Work instructions — Scan the data beneath this task and copy each line that includes "contains".

Stored entries —
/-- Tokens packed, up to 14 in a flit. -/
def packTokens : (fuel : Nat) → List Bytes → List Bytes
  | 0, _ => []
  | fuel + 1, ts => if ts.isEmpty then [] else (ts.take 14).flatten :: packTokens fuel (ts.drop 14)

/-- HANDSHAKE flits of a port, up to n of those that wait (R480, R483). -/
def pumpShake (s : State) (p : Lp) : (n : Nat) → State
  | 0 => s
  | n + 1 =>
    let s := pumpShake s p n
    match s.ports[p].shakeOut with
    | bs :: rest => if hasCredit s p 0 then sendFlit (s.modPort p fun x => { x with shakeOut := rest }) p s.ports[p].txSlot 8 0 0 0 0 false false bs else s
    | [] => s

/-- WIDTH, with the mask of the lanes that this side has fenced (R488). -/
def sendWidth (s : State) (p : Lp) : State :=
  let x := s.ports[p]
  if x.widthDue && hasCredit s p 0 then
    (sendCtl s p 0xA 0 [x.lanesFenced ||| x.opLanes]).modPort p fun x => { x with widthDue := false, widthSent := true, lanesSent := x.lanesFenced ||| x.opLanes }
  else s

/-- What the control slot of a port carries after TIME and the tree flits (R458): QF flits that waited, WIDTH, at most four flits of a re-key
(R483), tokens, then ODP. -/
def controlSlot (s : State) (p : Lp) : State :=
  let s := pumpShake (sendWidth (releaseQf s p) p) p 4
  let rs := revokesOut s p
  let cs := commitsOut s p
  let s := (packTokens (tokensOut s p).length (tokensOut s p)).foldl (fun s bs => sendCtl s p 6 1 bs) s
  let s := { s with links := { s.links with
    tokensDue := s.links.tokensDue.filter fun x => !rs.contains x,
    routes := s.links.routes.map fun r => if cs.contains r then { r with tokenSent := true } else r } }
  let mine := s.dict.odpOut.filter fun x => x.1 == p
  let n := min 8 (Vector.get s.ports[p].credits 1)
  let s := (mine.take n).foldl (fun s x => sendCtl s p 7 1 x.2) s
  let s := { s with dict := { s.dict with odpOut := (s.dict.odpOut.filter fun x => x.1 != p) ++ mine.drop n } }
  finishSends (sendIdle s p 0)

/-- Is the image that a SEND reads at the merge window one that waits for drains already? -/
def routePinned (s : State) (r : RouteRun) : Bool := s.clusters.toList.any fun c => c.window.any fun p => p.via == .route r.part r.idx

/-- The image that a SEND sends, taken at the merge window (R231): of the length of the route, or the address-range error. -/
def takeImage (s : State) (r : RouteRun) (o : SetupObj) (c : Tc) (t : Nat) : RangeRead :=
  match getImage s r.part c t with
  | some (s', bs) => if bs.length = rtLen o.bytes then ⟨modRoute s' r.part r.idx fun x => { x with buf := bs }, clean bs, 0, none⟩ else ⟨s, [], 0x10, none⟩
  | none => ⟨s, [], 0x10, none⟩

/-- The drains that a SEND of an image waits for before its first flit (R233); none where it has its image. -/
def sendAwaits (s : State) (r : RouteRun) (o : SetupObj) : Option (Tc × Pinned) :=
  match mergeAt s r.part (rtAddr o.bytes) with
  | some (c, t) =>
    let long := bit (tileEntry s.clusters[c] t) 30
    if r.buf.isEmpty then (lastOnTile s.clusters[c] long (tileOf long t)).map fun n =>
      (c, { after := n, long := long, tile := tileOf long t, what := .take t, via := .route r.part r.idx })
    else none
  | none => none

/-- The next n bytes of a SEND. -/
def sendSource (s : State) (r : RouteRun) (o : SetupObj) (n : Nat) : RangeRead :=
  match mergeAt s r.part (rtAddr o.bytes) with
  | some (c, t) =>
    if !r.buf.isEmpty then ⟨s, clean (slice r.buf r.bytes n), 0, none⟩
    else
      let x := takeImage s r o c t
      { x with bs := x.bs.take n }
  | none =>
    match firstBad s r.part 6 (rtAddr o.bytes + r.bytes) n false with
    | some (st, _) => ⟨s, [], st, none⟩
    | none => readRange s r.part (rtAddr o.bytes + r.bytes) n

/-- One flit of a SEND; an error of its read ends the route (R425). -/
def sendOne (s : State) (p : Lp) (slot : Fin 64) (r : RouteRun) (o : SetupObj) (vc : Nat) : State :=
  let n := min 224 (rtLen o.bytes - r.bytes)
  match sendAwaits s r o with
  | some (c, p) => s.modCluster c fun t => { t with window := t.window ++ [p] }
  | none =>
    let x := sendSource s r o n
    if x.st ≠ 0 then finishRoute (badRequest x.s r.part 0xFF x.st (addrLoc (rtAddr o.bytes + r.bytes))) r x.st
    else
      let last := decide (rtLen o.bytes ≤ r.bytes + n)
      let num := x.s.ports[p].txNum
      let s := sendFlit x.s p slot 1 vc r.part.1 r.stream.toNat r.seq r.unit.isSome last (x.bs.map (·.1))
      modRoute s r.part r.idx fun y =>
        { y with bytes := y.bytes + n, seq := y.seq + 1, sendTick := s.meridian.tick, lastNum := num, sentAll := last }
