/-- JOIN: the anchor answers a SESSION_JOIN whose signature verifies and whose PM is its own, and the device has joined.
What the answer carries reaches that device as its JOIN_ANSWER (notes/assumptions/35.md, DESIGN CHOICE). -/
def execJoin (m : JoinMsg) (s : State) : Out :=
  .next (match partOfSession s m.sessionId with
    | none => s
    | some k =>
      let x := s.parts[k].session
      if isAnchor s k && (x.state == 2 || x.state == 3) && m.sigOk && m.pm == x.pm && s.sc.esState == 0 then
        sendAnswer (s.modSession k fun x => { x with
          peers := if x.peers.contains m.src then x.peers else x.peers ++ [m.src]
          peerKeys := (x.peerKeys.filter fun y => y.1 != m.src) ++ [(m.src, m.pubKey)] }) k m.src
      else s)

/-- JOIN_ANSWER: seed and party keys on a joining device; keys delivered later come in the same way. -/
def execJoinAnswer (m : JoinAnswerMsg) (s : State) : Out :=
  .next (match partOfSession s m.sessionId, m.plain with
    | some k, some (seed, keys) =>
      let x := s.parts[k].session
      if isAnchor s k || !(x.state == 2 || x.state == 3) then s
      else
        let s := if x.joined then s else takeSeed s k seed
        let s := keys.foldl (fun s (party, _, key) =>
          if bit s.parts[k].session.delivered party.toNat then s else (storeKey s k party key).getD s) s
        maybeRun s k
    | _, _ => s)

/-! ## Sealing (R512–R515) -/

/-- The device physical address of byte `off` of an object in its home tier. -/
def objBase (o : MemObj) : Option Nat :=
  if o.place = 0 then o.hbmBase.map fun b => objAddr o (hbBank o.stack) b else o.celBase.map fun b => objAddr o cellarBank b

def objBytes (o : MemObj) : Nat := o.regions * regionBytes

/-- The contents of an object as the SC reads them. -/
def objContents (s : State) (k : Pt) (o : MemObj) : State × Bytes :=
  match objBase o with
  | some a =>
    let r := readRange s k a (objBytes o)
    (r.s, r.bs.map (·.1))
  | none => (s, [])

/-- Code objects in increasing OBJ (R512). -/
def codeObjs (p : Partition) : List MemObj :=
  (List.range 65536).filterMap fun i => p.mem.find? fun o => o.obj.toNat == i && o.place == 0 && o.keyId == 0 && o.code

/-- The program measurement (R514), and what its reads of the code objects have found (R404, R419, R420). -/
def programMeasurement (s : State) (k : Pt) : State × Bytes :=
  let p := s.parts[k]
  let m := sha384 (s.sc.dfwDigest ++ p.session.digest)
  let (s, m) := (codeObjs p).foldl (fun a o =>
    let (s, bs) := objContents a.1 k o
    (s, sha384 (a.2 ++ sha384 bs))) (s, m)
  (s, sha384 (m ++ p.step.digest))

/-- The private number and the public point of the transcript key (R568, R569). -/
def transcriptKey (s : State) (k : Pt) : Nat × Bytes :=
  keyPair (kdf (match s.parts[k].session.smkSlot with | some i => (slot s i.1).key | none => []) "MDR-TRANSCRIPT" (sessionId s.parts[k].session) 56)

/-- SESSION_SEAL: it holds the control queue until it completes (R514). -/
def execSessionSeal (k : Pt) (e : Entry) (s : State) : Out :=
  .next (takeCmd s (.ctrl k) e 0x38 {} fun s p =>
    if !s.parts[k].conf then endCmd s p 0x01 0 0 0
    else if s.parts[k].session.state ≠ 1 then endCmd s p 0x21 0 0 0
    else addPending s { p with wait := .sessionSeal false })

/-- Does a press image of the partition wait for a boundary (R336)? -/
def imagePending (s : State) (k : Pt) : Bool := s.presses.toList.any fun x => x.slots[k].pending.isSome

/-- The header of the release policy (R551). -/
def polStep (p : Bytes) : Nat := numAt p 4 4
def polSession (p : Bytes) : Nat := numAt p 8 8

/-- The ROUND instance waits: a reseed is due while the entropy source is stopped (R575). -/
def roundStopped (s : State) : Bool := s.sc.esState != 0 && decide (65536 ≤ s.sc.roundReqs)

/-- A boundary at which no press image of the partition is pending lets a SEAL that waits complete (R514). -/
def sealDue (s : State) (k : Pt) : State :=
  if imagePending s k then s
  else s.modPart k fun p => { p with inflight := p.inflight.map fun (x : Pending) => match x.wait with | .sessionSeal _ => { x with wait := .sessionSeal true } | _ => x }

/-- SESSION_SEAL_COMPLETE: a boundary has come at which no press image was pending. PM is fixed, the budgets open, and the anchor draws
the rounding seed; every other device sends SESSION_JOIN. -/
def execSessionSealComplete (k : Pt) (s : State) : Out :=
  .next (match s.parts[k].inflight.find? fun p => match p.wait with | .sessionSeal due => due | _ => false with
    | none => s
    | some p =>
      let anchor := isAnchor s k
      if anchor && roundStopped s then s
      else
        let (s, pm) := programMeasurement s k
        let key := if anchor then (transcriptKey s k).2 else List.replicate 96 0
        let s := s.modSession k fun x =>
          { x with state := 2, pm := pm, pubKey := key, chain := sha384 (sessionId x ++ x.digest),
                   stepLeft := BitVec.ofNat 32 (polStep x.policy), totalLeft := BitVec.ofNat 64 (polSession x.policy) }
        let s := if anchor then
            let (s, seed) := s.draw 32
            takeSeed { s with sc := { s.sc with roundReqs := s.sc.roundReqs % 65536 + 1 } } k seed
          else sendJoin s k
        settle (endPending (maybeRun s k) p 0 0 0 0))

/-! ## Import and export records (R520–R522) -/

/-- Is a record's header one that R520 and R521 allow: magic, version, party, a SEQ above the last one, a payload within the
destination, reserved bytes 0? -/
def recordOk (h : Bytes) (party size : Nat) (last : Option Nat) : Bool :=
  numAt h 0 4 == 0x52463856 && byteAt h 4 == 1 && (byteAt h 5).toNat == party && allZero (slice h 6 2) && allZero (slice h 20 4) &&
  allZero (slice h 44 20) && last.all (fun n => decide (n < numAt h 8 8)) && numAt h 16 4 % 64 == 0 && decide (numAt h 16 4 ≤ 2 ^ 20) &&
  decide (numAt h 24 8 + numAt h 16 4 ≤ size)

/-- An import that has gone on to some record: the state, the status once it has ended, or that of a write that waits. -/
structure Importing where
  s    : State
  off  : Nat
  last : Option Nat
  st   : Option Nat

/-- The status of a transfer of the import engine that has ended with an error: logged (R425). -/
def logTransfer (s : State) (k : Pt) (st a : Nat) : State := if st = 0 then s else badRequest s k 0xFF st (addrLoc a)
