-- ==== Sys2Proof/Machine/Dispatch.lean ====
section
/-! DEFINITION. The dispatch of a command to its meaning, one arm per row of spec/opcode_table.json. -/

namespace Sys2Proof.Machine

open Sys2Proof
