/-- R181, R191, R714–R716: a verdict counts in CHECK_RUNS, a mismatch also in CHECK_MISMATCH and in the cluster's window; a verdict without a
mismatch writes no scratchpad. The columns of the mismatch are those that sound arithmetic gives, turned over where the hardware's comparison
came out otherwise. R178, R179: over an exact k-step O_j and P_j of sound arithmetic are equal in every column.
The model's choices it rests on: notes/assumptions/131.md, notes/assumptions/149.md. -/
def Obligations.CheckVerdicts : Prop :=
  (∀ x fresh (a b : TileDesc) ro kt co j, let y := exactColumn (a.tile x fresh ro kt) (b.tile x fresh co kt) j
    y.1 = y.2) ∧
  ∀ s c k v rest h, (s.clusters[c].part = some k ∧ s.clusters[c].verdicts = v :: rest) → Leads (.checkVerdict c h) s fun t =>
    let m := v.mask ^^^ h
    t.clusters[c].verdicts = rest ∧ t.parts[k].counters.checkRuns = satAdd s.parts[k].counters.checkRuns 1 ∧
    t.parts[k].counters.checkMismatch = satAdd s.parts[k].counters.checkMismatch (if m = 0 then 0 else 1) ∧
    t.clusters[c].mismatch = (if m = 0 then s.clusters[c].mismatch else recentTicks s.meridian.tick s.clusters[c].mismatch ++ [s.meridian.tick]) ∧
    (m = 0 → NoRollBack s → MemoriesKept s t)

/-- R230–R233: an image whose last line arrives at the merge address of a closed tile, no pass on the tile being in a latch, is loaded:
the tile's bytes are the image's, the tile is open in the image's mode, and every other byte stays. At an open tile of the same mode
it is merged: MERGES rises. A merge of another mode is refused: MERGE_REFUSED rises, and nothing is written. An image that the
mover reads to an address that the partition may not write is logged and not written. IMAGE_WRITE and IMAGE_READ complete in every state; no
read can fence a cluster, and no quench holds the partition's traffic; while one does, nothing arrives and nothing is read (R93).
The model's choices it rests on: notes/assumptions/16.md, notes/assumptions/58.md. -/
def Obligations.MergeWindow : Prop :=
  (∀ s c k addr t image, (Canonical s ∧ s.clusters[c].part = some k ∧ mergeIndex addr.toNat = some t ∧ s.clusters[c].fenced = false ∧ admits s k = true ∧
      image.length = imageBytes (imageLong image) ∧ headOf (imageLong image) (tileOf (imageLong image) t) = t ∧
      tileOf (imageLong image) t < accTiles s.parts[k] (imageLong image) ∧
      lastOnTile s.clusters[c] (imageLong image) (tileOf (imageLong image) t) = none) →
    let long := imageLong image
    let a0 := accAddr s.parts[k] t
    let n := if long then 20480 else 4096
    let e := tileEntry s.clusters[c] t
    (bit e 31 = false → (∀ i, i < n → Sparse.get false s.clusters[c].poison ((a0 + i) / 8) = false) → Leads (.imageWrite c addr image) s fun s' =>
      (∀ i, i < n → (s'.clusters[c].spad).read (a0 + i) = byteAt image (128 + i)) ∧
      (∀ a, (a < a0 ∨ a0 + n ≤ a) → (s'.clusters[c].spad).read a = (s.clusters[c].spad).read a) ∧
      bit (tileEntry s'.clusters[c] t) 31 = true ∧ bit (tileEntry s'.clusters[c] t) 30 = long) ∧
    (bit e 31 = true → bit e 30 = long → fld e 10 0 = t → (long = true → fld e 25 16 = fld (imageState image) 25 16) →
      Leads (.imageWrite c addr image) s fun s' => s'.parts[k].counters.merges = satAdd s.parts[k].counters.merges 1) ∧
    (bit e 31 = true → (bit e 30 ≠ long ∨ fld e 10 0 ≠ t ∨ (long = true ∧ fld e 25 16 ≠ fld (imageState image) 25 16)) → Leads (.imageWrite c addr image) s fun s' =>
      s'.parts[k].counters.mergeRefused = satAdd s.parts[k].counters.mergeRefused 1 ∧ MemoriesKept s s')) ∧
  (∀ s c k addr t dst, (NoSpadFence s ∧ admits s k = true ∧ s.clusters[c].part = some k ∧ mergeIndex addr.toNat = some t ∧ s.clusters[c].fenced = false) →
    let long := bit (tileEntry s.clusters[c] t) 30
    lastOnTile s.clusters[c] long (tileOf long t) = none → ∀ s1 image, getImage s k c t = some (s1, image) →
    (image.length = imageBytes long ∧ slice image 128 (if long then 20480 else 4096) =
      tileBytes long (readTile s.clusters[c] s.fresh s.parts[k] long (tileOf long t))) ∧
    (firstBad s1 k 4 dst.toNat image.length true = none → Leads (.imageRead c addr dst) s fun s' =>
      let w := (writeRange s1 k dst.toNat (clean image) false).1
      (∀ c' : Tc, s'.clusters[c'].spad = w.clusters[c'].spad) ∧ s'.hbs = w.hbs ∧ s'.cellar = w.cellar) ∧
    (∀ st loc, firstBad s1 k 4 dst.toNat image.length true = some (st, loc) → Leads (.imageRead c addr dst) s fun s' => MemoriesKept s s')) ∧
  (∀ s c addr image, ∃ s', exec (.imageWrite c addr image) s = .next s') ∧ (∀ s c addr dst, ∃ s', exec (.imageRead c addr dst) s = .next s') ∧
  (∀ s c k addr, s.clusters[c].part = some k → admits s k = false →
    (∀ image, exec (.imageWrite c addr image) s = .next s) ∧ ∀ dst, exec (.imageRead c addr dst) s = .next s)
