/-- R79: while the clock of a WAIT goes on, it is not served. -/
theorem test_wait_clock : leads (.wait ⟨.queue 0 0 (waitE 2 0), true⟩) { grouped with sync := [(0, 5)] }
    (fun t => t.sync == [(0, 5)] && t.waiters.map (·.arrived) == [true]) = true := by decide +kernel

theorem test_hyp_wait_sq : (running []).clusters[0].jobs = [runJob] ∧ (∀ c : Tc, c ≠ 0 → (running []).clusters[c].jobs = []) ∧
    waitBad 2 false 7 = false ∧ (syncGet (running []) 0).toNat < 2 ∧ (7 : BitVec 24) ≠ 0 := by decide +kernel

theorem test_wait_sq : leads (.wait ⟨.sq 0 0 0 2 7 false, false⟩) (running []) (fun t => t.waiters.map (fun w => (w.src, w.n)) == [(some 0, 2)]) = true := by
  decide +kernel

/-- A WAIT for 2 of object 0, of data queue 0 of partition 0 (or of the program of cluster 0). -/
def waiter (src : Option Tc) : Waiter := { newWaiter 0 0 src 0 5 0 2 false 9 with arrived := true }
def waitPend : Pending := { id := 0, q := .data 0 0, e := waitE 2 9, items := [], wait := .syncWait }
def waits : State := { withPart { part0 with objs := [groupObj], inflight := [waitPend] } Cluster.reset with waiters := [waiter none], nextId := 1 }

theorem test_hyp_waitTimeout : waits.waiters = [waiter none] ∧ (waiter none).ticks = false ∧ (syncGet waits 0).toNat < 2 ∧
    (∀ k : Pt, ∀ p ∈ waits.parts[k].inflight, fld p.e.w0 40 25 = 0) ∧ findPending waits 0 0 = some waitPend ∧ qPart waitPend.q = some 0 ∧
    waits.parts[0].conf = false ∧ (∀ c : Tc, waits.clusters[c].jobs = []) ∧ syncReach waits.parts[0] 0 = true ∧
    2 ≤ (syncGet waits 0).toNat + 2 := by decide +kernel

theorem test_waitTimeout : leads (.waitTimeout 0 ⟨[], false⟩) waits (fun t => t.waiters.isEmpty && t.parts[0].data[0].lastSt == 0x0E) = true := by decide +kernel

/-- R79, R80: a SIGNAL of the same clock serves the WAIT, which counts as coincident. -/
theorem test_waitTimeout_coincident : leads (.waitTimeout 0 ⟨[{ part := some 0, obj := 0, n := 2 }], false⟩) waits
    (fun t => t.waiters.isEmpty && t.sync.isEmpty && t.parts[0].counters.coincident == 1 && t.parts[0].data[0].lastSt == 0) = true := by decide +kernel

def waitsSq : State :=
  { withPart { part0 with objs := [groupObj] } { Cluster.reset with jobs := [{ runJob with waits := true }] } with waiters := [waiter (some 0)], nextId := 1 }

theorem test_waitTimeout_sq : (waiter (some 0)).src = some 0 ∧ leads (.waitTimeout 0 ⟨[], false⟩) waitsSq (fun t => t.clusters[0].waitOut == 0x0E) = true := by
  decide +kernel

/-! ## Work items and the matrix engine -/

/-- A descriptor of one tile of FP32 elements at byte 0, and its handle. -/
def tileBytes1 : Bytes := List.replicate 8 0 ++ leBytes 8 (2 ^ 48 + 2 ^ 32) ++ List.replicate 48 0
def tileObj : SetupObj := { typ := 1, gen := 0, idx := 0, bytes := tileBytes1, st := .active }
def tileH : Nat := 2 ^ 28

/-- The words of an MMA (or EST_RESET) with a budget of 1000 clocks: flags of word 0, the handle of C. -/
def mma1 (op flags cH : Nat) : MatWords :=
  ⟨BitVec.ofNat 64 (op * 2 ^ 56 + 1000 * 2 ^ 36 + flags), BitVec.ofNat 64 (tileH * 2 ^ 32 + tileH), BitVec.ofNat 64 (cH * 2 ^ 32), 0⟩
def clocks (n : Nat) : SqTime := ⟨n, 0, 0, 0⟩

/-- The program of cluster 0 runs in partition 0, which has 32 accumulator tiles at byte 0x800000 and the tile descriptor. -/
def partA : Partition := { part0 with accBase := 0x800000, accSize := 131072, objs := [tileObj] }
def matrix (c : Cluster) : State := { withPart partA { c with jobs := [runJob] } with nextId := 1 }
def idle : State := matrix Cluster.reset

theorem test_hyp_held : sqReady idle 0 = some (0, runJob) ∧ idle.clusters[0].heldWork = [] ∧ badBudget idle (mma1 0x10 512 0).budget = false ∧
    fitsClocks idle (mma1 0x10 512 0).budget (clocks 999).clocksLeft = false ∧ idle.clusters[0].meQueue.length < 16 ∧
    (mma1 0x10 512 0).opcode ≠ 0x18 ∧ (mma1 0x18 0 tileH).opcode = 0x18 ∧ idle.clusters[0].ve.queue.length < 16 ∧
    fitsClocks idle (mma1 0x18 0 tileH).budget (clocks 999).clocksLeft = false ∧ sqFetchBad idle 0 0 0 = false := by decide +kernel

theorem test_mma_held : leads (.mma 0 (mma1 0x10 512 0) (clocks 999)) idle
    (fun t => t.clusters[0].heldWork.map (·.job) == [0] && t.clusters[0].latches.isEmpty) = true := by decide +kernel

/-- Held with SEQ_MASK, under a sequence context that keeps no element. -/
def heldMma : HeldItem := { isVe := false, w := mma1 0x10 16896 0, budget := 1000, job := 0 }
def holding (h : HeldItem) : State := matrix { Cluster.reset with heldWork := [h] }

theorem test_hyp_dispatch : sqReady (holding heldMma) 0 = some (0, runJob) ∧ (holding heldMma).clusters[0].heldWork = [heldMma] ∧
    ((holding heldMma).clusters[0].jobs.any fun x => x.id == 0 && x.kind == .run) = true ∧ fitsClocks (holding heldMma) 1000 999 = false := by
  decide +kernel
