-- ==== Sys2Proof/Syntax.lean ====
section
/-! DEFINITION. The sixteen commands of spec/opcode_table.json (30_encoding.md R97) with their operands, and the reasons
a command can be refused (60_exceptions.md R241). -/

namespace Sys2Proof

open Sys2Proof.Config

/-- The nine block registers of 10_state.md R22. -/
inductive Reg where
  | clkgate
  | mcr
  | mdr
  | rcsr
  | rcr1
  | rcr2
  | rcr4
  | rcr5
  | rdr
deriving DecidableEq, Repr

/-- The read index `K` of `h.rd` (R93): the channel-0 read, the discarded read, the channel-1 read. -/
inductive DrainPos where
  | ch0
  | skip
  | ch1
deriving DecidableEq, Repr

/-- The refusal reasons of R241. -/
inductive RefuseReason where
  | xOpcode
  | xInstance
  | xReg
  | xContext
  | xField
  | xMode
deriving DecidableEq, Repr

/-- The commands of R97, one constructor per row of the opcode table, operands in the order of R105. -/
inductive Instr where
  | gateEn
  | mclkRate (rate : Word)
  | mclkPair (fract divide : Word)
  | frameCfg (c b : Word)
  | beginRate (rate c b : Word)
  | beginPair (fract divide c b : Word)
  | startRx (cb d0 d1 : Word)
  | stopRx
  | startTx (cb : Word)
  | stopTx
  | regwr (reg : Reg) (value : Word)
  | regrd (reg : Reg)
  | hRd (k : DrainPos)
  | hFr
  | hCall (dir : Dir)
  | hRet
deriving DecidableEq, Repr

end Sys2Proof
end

Result —
    tokensDue := s.links.tokensDue.filter fun x => !rs.contains x,
    routes := s.links.routes.map fun r => if cs.contains r then { r with tokenSent := true } else r } }
          peers := if x.peers.contains m.src then x.peers else x.peers ++ [m.src]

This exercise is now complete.